Anyway, just wanted to let you all know Im back, feeling pretty crappy actually and rather strange. Im sure many of you can relate to that!
 
Grunty,

Welcome back. I have those moments too when I don't want to read posts or interact here. I find myself coming to the discussion board but staying in the "Books & Music" or "News" or "Classifieds" sections hoping something interesting will happen there. Let me tell you, things can get really slow on those forums if that's all you look at! The advantage is that you're not near as likely to get triggered!

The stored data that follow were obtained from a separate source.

/-- Value of a count (R118). -/
def State.cnt (s : State) (n : Pn) (obj : Nat) : Nat := Table.get 0 s.par.counts (n.key obj)

/-- A software write loads a count (R425, R436). -/
def State.load (s : State) (n : Pn) (obj v : Nat) : State :=
  { s with par := { s.par with counts := Table.set 0 s.par.counts (n.key obj) (v % 2 ^ 48) } }

/-- Add k to a count; it is 48 bits wide and wraps to 0 (R118). -/
def State.bump (s : State) (n : Pn) (obj k : Nat) : State :=
  if k = 0 then s else s.load n obj (s.cnt n obj + k)

/-- Little-endian value of a byte list. -/
def leNat (bs : List Byte) : Nat :=
  match bs with
  | [] => 0
  | b :: r => b.toNat + 256 * leNat r

/-- The n bytes of v, least significant first. -/
def leBytes (n v : Nat) : List Byte :=
  match n with
  | 0 => []
  | m + 1 => BitVec.ofNat 8 v :: leBytes m (v / 256)

/-- The n bytes of v, most significant first. -/
def beBytes (n v : Nat) : List Byte := (leBytes n v).reverse

/-- Big-endian value of a byte list. -/
def beNat (bs : List Byte) : Nat := leNat bs.reverse

/-- A list cut or padded with zeros to n entries. -/
def padTo (n : Nat) (bs : List Byte) : List Byte := bs.take n ++ List.replicate (n - bs.length) 0

/-- Byte i of a value held little-endian. -/
def byteOf (v i : Nat) : Nat := v / 256 ^ i % 256

/-- Two's-complement value of n bits. -/
def signedOf (bits v : Nat) : Int :=
  if v % 2 ^ bits < 2 ^ (bits - 1) then (v % 2 ^ bits : Nat) else (v % 2 ^ bits : Nat) - (2 ^ bits : Nat)

/-- n bits of an integer. -/
def unsignedOf (bits : Nat) (v : Int) : Nat := (v % (2 ^ bits : Nat)).toNat

/-- A five-tap set is accepted: the magnitudes sum to 64 and c(0) ≥ 32 (R314). -/
def tapsOk (v : Nat) : Bool :=
  let t := fun i => signedOf 8 (byteOf v i)
  decide ((t 0).natAbs + (t 1).natAbs + (t 2).natAbs + (t 3).natAbs + (t 4).natAbs = 64 ∧ 32 ≤ t 3)

end Sys2Proof.Machine

namespace Sys2Proof
open Sys2Proof.Machine

/-- The value lies in the parameter's range (R421 and the chapters' tables). -/
def Pn.inRange (n : Pn) (obj v : Nat) : Bool :=
  match n with
  | .laneAnchor => decide ((1 ≤ v ∧ v ≤ 3) ∨ v = 255)
  | .timingLrefQlOverride => decide (v ≤ 15 ∨ v = 255)
  | .protApsLane => decide (v ≤ 511 ∨ v = 65535)
  | .pairCkptInterval => decide (v = 0 ∨ (100 ≤ v ∧ v ≤ 10000))
  | .laneTxSwing => decide (600 ≤ v ∧ v ≤ 1200 ∧ v % 25 = 0)
  | .laneTxTaps => tapsOk v
  | .hostWinBase => decide (v % 4096 = 0 ∧ v < 2 ^ 64)
  | .hostWinSize => decide (4096 ≤ v ∧ v ≤ 0xFFFFFFFFFFFFF000 ∧ v % 4096 = 0)
  | .laneTraceExpected => decide (byteOf v 8 ≤ 1 ∧ v / 256 ^ 9 % 65536 ≤ 511)
  | .cutLane => decide (v / 8 = obj)
  | m => match m.desc.typ with
    | .bytes => true
    | _ => decide (m.desc.lo ≤ (v : Int) ∧ (v : Int) ≤ m.desc.hi)

/-- The checks INVALID_ZERO, OUT_OF_RANGE and INVALID_FIELD of an entry's length and value, in that order (R424, R438,
R439). v is the value in its first len bytes. none: the value is accepted. -/
def Pn.checkValue (n : Pn) (obj len v : Nat) : Option Nat :=
  let d := n.desc
  if len = 0 then some 0x0003
  else if d.typ ≠ .bytes ∧ v = 0 ∧ (d.zero = .size ∨ d.zero = .integration) then some 0x0003
  else if d.acc ≠ .ro ∧ !n.inRange obj v then some 0x0004
  else if d.typ = .bytes ∧ d.len < len then some 0x0004
  else if d.acc = .ro then some 0x0005
  else if d.typ ≠ .bytes ∧ len ≠ d.len then some 0x0005
  else none

/-- CRIT of R433: the configuration of the lane tiles, dunes, erg, commit engine, lease engine and timing subsystem (log
entry 11 says which classes these are). -/
def Pn.crit (n : Pn) : Bool :=
  let d := n.desc
  decide ((d.acc = .rw ∨ d.acc = .rwd ∨ d.acc = .rwk) ∧ d.cls ∈ [1, 2, 3, 4, 6, 7, 8, 11])

/-- SAVED of R423: every writable parameter but the counts and the enables of facet and cut (log entry 12), and
cfg.protection_active (R440). -/
def Pn.saved (n : Pn) : Bool :=
  let d := n.desc
  decide ((d.acc = .rw ∨ d.acc = .rwd ∨ d.acc = .rwk) ∧ n ≠ .facetEnable ∧ n ≠ .cutEnable ∨ n = .cfgProtectionActive)

end Sys2Proof

namespace Sys2Proof.Machine

/-- The natural boundary of a block: 1 row, 3 superframe (R428). -/
def Block.boundary (b : Block) : Nat :=
  match b with
  | .none => 0
  | .facet => 3
  | _ => 1

/-- The enable parameter of a block (R428); for the both-directions block the TX enable stands for both, with flag
BOTH_DIRECTIONS (R423). -/
def Block.enable (b : Block) : Option Pn :=
  match b with
  | .none => Option.none
  | .laneTx | .laneBoth => some .laneTxEnable
  | .laneRx => some .laneRxEnable
  | .refIn => some .timingRefEnable
  | .facet => some .facetEnable
  | .cut => some .cutEnable

/-- A block of an instance is enabled (R428). -/
def State.blockOn (s : State) (b : Block) (obj : Nat) : Bool :=
  match b with
  | .none => false
  | .laneTx => s.cur .laneTxEnable obj ≠ 0
  | .laneRx => s.cur .laneRxEnable obj ≠ 0
  | .laneBoth => s.cur .laneTxEnable obj ≠ 0 || s.cur .laneRxEnable obj ≠ 0
  | .refIn => s.cur .timingRefEnable obj ≠ 0
  | .facet => s.cur .facetEnable obj ≠ 0
  | .cut => s.cur .cutEnable obj ≠ 0

/-- Key of a block of an instance in Params.enWrite. -/
def Block.key (b : Block) (obj : Nat) : Nat := b.ctorIdx * 65536 + obj

end Sys2Proof.Machine

namespace Sys2Proof
open Sys2Proof.Machine

/-- Every parameter name. -/
def allPn : List Pn := (List.range 278).map Pn.ofNat

/-- The identifiers that one name stands for, each at its lowest instance: a window has sixteen, a count its _prev snapshot beside
it. -/
def Pn.ids (n : Pn) : List PId :=
  match n with
  | .hostWinBase | .hostWinSize | .hostWinFlags => (List.range 16).map fun k => .known n k
  | m => if m.desc.acc = .cnt then [.known m m.instMin, .prev m m.instMin] else [.known m m.instMin]

/-- The parameters of a class, in the manual's order. -/
def classIds (c : Nat) : List PId := (allPn.filter fun n => n.desc.cls == c).flatMap Pn.ids

/-- Number of a parameter in this model: the sixteen windows are parameters of their own (R469). -/
def PId.number (p : PId) : Nat :=
  match p with
  | .known n obj => match n with
    | .hostWinBase | .hostWinSize | .hostWinFlags => n.key obj
    | m => m.key 0
  | .prev n _ => n.key 0 + 1000 * 65536
  | .unknown raw => raw

/-- Parameters in turn take one of the field bytes that are still free (R420). -/
def fieldCodes (free : List Nat) (ps : List Nat) : List (Nat × Nat) :=
  match ps with
  | [] => []
  | k :: r =>
    let f := free.getD (Config.fieldCode k % free.length) 0
    (k, f) :: fieldCodes (free.filter fun x => x != f) r

/-- The field bytes of the parameters of a class: none is 0x00, no two are equal, and lane.rx_polarity has 0x14 (R420, R439; log
entry 22). -/
def classFields (c : Nat) : List (Nat × Nat) :=
  let pol := Pn.laneRxPolarity.key 0
  let free := (List.range 255).map (· + 1)
  if c = 1 then (pol, 0x14) :: fieldCodes (free.filter fun x => x != 0x14) (((classIds c).map PId.number).filter fun k => k != pol)
  else fieldCodes free ((classIds c).map PId.number)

I think you'll find that after your T session and another day or two here, you'll begin to feel like you're back in the groove again, and ready to face things more squarely.

Lots of love,

John
 
Grunty,

Good to see you back my friend.

I know it can be overwhelming being away from here and coming back. I was gone for over two weeks on a cruise with no support. Take it slow.

I like the idea John suggested about going to the areas of this site to get acclimated and easy your way back into the fold with your brothers. I think i will try that next time.

Take care of yourself.

H.I
 
Bruce,

Welcome back! I wonder if that feeling you are having is a combination of distress at reading some of this stuff, and frustration at the effort to get back "into the groove". Sometimes coming here is a bit overwhelming for me because it reminds me of all the work I have yet to do.

In any case it's good to have you back and I hope your holidays were relaxing and enjoyable.